После ухода Эверса Мэркаунд несколько минут сидел неподвижно в своем кресле. Все было слишком непонятно, но старый газетчик уже учуял сенсацию.

Пододвинув микрофон, Мэркаунд распорядился вызвать к себе писателей.


По возвращении в Нью-Йорк Эверс убедился, что Мэркаунд заинтересовался его предложением — газетчики осаждали «Новую бериллиевую». Самые пронырливые из них упорно старались выведать, какое же именно событие должно потрясти мир. Они тщетно атаковали сотрудников «Новой бериллиевой» — ведь кроме Эверса никто не знал истинной роли вновь созданной компании. Однако Эверс с удовольствием отметил появление в газетах заметок следующего типа:

«На бирже отмечено необычайное повышение акций недавно созданной компании „Новые бериллиевые сплавы“. Самые видные биржевые дельцы в настоящее время не могут еще составить определенного мнения об этой компании: то ли это кем-то раздуваемая игра на повышение, которая неизбежно должна кончиться крахом фирмы и разорить вкладчиков, то ли здесь кроется тайна, сулящая процветание новому начинанию.

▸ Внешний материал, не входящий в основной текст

-- ==== Sys2Proof/Certificates/Slice0/Obligations.lean ====
section
/-! DEFINITION. The statements for the provers. A register use is written ⟨sources with trap bits, sources that are no ports, destinations, destinations that are no ports⟩, and `s.issues u` says that the registers of a use let the instruction issue.
`s.retire i u d v` is the state in which the port sources of u are popped, v is written to d and the instruction i has completed; statements of their own say what each of the three changes. -/

open Sys2Proof Sys2Proof.Machine

/-- R65 and R66: each function of two sources writes the value of its row, and completes; s(x) is `toInt`, u(x) is `toNat`.
R65: each function of one source writes the value of its row and completes; bit k of x is `x.getLsbD k`, and byte k is bits 8k to 8k + 7.
Completes: add, sub, and, or, xor, andn, orn, shl, shr, sra, rol, ror, mul, mulh, mulhu, mulhsu, div, divu, rem, remu, min, max, minu, maxu, slt, sltu, seq, sne, clz, ctz, popc, bswap, brev, sextB, sextH, sextW, zextB, zextH, zextW, mix. -/
def Obligations.AluResults : Prop :=
  (∀ r ∈ ([
    (.add, fun a b v => v = a + b),
    (.sub, fun a b v => v = a - b),
    (.and, fun a b v => v = a &&& b),
    (.or, fun a b v => v = a ||| b),
    (.xor, fun a b v => v = a ^^^ b),
    (.andn, fun a b v => v = a &&& ~~~b),
    (.orn, fun a b v => v = a ||| ~~~b),
    (.shl, fun a b v => v = BitVec.ofNat 64 (a.toNat * 2 ^ (b.toNat % 64))),
    (.shr, fun a b v => v = BitVec.ofNat 64 (a.toNat / 2 ^ (b.toNat % 64))),
    (.sra, fun a b v => v = BitVec.ofInt 64 (a.toInt / 2 ^ (b.toNat % 64))),
    (.rol, fun a b v => v = a <<< (b.toNat % 64) ||| a >>> (64 - b.toNat % 64)),
    (.ror, fun a b v => v = a >>> (b.toNat % 64) ||| a <<< (64 - b.toNat % 64)),
    (.mul, fun a b v => v = BitVec.ofNat 64 (a.toNat * b.toNat)),
    (.mulh, fun a b v => v = (BitVec.ofInt 128 (a.toInt * b.toInt)).extractLsb' 64 64),
    (.mulhu, fun a b v => v = (BitVec.ofNat 128 (a.toNat * b.toNat)).extractLsb' 64 64),
    (.mulhsu, fun a b v => v = (BitVec.ofInt 128 (a.toInt * b.toNat)).extractLsb' 64 64),
    (.div, fun a b v => v = if b = 0 then 0xFFFFFFFFFFFFFFFF else if a = 0x8000000000000000 ∧ b.toInt = -1 then 0x8000000000000000 else BitVec.ofInt 64 (a.toInt.tdiv b.toInt)),
    (.divu, fun a b v => v = if b = 0 then 0xFFFFFFFFFFFFFFFF else BitVec.ofNat 64 (a.toNat / b.toNat)),
    (.rem, fun a b v => v = if b = 0 then a else if a = 0x8000000000000000 ∧ b.toInt = -1 then 0 else BitVec.ofInt 64 (a.toInt - b.toInt * a.toInt.tdiv b.toInt)),
    (.remu, fun a b v => v = if b = 0 then a else BitVec.ofNat 64 (a.toNat % b.toNat)),
    (.min, fun a b v => v = if a.toInt ≤ b.toInt then a else b),
    (.max, fun a b v => v = if a.toInt ≥ b.toInt then a else b),
    (.minu, fun a b v => v = if a.toNat ≤ b.toNat then a else b),
    (.maxu, fun a b v => v = if a.toNat ≥ b.toNat then a else b),
    (.slt, fun a b v => v = if a.toInt < b.toInt then 1 else 0),
    (.sltu, fun a b v => v = if a.toNat < b.toNat then 1 else 0),
    (.seq, fun a b v => v = if a = b then 1 else 0),
    (.sne, fun a b v => v = if a ≠ b then 1 else 0),
    (.mix, fun a b v => ∃ x y z : Word, x = a + (b <<< 32 ||| b >>> 32) ∧ y = (x ^^^ (x >>> 31)) * 0xC3A59D1746E28B5B
      ∧ z = (y ^^^ (y >>> 29)) * 0x8F1D6B2735C9E4A3 ∧ v = z ^^^ (z >>> 32))] : List ((Reg → Reg → Reg → Bool → Bool → Instr) × (Word → Word → Word → Prop))),
  ∀ (s : State) (d a b : Reg) (t u : Bool), s.issues ⟨[(a, t), (b, u)], [], [d], []⟩ = true →
    ∃ v, r.2 (s.val a) (s.val b) v ∧ exec (r.1 d a b t u) s = .next (s.retire (r.1 d a b t u) ⟨[(a, t), (b, u)], [], [d], []⟩ d v))
  ∧ (∀ r ∈ ([
    (.clz, fun a v => v.toNat ≤ 64 ∧ (a = 0 → v = 64) ∧ (a ≠ 0 → v.toNat < 64 ∧ a.getLsbD (63 - v.toNat) = true)
      ∧ ∀ k, k < v.toNat → a.getLsbD (63 - k) = false),
    (.ctz, fun a v => v.toNat ≤ 64 ∧ (a = 0 → v = 64) ∧ (a ≠ 0 → v.toNat < 64 ∧ a.getLsbD v.toNat = true)
      ∧ ∀ k, k < v.toNat → a.getLsbD k = false),
    (.popc, fun a v => v.toNat = ((List.range 64).filter (fun k => a.getLsbD k)).length),
    (.bswap, fun a v => ∀ k, k < 8 → v.extractLsb' (8 * k) 8 = a.extractLsb' (8 * (7 - k)) 8),
    (.brev, fun a v => ∀ k, k < 64 → v.getLsbD k = a.getLsbD (63 - k)),
    (.sextB, fun a v => v = (a.extractLsb' 0 8).signExtend 64),
    (.sextH, fun a v => v = (a.extractLsb' 0 16).signExtend 64),
    (.sextW, fun a v => v = (a.extractLsb' 0 32).signExtend 64),
    (.zextB, fun a v => v = (a.extractLsb' 0 8).zeroExtend 64),
    (.zextH, fun a v => v = (a.extractLsb' 0 16).zeroExtend 64),
    (.zextW, fun a v => v = (a.extractLsb' 0 32).zeroExtend 64)] : List ((Reg → Reg → Bool → Instr) × (Word → Word → Prop))),
  ∀ (s : State) (d a : Reg) (t : Bool), s.issues ⟨[(a, t)], [], [d], []⟩ = true →
    ∃ v, r.2 (s.val a) v ∧ exec (r.1 d a t) s = .next (s.retire (r.1 d a t) ⟨[(a, t)], [], [d], []⟩ d v))

/-- R65, R71: `sel` and `bfi` read the old value of their destination; `bfx` takes and `bfi` replaces the field whose lowest bit is lo and whose width is w + 1.
R68, R69, R70: the immediate instructions write the value of their rows and complete; the 13-bit immediate is sign-extended.
Completes: sel, addi, andi, ori, xori, slti, sltiu, shli, shri, srai, roli, lui, addpc, bfx, bfi. -/
def Obligations.ImmediatesAndFields : Prop :=
  ((∀ (s : State) (d a b : Reg) (t u : Bool), s.issues ⟨[(d, false), (a, t), (b, u)], [], [d], []⟩ = true →
    exec (.sel d a b t u) s = .next (s.retire (.sel d a b t u) ⟨[(d, false), (a, t), (b, u)], [], [d], []⟩ d
      (if s.val d ≠ 0 then s.val a else s.val b)))
  ∧ (∀ (s : State) (d a : Reg) (t : Bool) (lo w : Fin 64), lo.val + w.val < 64 → s.issues ⟨[(a, t)], [], [d], []⟩ = true →
    exec (.bfx d a t lo w) s = .next (s.retire (.bfx d a t lo w) ⟨[(a, t)], [], [d], []⟩ d
      (((s.val a).extractLsb' lo.val (w.val + 1)).zeroExtend 64)))
  ∧ (∀ (s : State) (d a : Reg) (t : Bool) (lo w : Fin 64), lo.val + w.val < 64 → s.issues ⟨[(d, false), (a, t)], [], [d], []⟩ = true →
    ∃ v : Word, exec (.bfi d a t lo w) s = .next (s.retire (.bfi d a t lo w) ⟨[(d, false), (a, t)], [], [d], []⟩ d v)
      ∧ ∀ k, k < 64 → v.getLsbD k = if lo.val ≤ k ∧ k ≤ lo.val + w.val then (s.val a).getLsbD (k - lo.val) else (s.val d).getLsbD k))
  ∧ ((∀ r ∈ ([
    (.addi, fun a i => a + i),
    (.andi, fun a i => a &&& i),
    (.ori, fun a i => a ||| i),
    (.xori, fun a i => a ^^^ i),
    (.slti, fun a i => if a.toInt < i.toInt then 1 else 0),
    (.sltiu, fun a i => if a.toNat < i.toNat then 1 else 0)] : List ((Reg → Reg → Bool → BitVec 13 → Instr) × (Word → Word → Word))),
    ∀ (s : State) (d a : Reg) (t : Bool) (i : BitVec 13), s.issues ⟨[(a, t)], [], [d], []⟩ = true →
      exec (r.1 d a t i) s = .next (s.retire (r.1 d a t i) ⟨[(a, t)], [], [d], []⟩ d (r.2 (s.val a) (BitVec.ofInt 64 i.toInt))))
  ∧ (∀ r ∈ ([
    (.shli, fun a n => BitVec.ofNat 64 (a.toNat * 2 ^ n)),
    (.shri, fun a n => BitVec.ofNat 64 (a.toNat / 2 ^ n)),
    (.srai, fun a n => BitVec.ofInt 64 (a.toInt / 2 ^ n)),
    (.roli, fun a n => a <<< n ||| a >>> (64 - n))] : List ((Reg → Reg → Bool → Fin 64 → Instr) × (Word → Nat → Word))),
    ∀ (s : State) (d a : Reg) (t : Bool) (n : Fin 64), s.issues ⟨[(a, t)], [], [d], []⟩ = true →
      exec (r.1 d a t n) s = .next (s.retire (r.1 d a t n) ⟨[(a, t)], [], [d], []⟩ d (r.2 (s.val a) n.val)))
  ∧ (∀ (s : State) (d : Reg) (i : BitVec 20), s.issues ⟨[], [], [d], []⟩ = true →
    exec (.lui d i) s = .next (s.retire (.lui d i) ⟨[], [], [d], []⟩ d (BitVec.ofInt 64 (i.toInt * 4096)))
    ∧ exec (.addpc d i) s = .next (s.retire (.addpc d i) ⟨[], [], [d], []⟩ d (s.self.pc + BitVec.ofInt 64 (i.toInt * 4096)))))

/-- R8, R9, R63, R365: what a written destination holds; m is the poison mark of the value. s0 ignores the write; a general register becomes full with the value and the mark, and every other register, context and queue is as before; `pout` and `dn` get one entry behind the others.
R62: reading `pin` or `up` takes exactly one entry, the first; a general register as a source changes nothing.
R84, R383, R385: completion without a jump of an instruction of n bytes from pc on, which ends at last. Nothing but the running context changes; in it the pc, the loop frames and the checker as the clauses say, and what issuing clears.
The checker has been fed with the word w masked as R384 says; a return to a loop start clears it. -/
def Obligations.RegisterWrites : Prop :=
  (∀ (s t : State) (d : Reg) (v : Word) (m : Bool), t = s.putMarked d v m →
    (d.val < 60 → t = { s with ctxs := t.ctxs } ∧ (∀ k, k ≠ s.me → t.ctx k = s.ctx k)
      ∧ t.self = { s.self with regs := t.self.regs } ∧ (∀ r, r ≠ d.val → t.self.cell r = s.self.cell r)
      ∧ t.self.cell d.val = if d.val = 0 then ⟨0, .full, false⟩ else ⟨v, .full, m⟩)
    ∧ (d.val = 61 → t = { s with queues := t.queues } ∧ (∀ k, k ≠ s.poutKey → t.pinQ k = s.pinQ k)
      ∧ t.pinQ s.poutKey = s.pinQ s.poutKey ++ [⟨0, true, v, m⟩])
    ∧ (d.val = 63 → t = { s with chains := t.chains } ∧ (∀ k, k ≠ s.dnKey → t.upQ k = s.upQ k)
      ∧ t.upQ s.dnKey = s.upQ s.dnKey ++ [⟨0, true, v, m⟩]))
  ∧ (∀ (s : State) (q : Reg × Bool),
    (q.1.val = 60 → s.popAll [q] = { s with queues := (s.popAll [q]).queues } ∧ (∀ k, k ≠ s.me → (s.popAll [q]).pinQ k = s.pinQ k)
      ∧ (s.popAll [q]).pinQ s.me = (s.pinQ s.me).tail ∧ ∀ e l, s.pinQ s.me = e :: l → s.val q.1 = e.val)
    ∧ (q.1.val = 62 → s.popAll [q] = { s with chains := (s.popAll [q]).chains } ∧ (∀ k, k ≠ s.me → (s.popAll [q]).upQ k = s.upQ k)
      ∧ (s.popAll [q]).upQ s.me = (s.upQ s.me).tail ∧ ∀ e l, s.upQ s.me = e :: l → s.val q.1 = e.val)
    ∧ (q.1.val < 60 → s.popAll [q] = s ∧ s.val q.1 = (s.self.cell q.1.val).val))
  ∧ (∀ (s : State) (i : Instr) (n : Nat) (w : Nat) (ws : List Nat), encode i = w :: ws →
    s.finishN i n = { s with ctxs := (s.finishN i n).ctxs } ∧ (∀ k, k ≠ s.me → (s.finishN i n).ctx k = s.ctx k)
    ∧ (∀ last, last = s.self.pc + BitVec.ofNat 64 (n - 4) →
      ((∀ f l, s.self.loops = f :: l → ¬ (s.self.pc ≤ f.stop ∧ f.stop ≤ last)) →
        (s.finishN i n).self = { s.self.afterIssue s.cycle with pc := last + 4, sig := sigFeed s.self.sig w })
      ∧ (∀ f l, s.self.loops = f :: l → s.self.pc ≤ f.stop → f.stop ≤ last → f.left - 1 ≠ 0 →
        (s.finishN i n).self = { s.self.afterIssue s.cycle with pc := f.start, sig := 0, loops := { f with left := f.left - 1 } :: l })
      ∧ (∀ f l, s.self.loops = f :: l → s.self.pc ≤ f.stop → f.stop ≤ last → f.left - 1 = 0 →
        (s.finishN i n).self = ((s.setSelf { s.self with loops := l }).finishN i n).self)))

Наиболее удивительно то, что продукция этой фирмы — тонкий листовой материал (кстати сказать, чрезвычайно дорогой, так как в его состав входят редкоземельные металлы) — не имеет пока никакого спроса и лежит на складах фирмы в громадном количестве. Фирма имеет представительства во многих странах. Несмотря на отсутствие сбыта, акции компании непрерывно растут».

«Акции „Новой бериллиевой“ поднялись еще на несколько пунктов».

«Спрос на акции „Новой бериллиевой“ возрастает изо дня в день».

«Наиболее процветающее предприятие! Необычайный рост спроса на акции „Новой бериллиевой“, в то время как большинство предприятий страны ощущает влияние спада, вызывает недоуменные вопросы у деловых людей самых различных направлений…»

Еще не все было подготовлено к сенсации!

Писатели получали в конторе на Брод-стрит достаточно ясные указания о направлении своих «трудов». Эверс давал им понять, что любая наскоро изготовленная стряпня, трактующая о космических катастрофах и о близкой кончине мира, через несколько дней будет пользоваться небывалым спросом.

Очень скоро шумиха вокруг совершенно невероятного, но еще толком никому не известного события, докатились до Голливуда и к числу осаждавших Эверса продажных писак прибавились толпы не менее продажных сценаристов и режиссеров. Эверс прекрасно учитывал, какими громадными возможностями располагает кино, и не жалел времени на то, чтобы подсказать, какого именно толка нужны фильмы.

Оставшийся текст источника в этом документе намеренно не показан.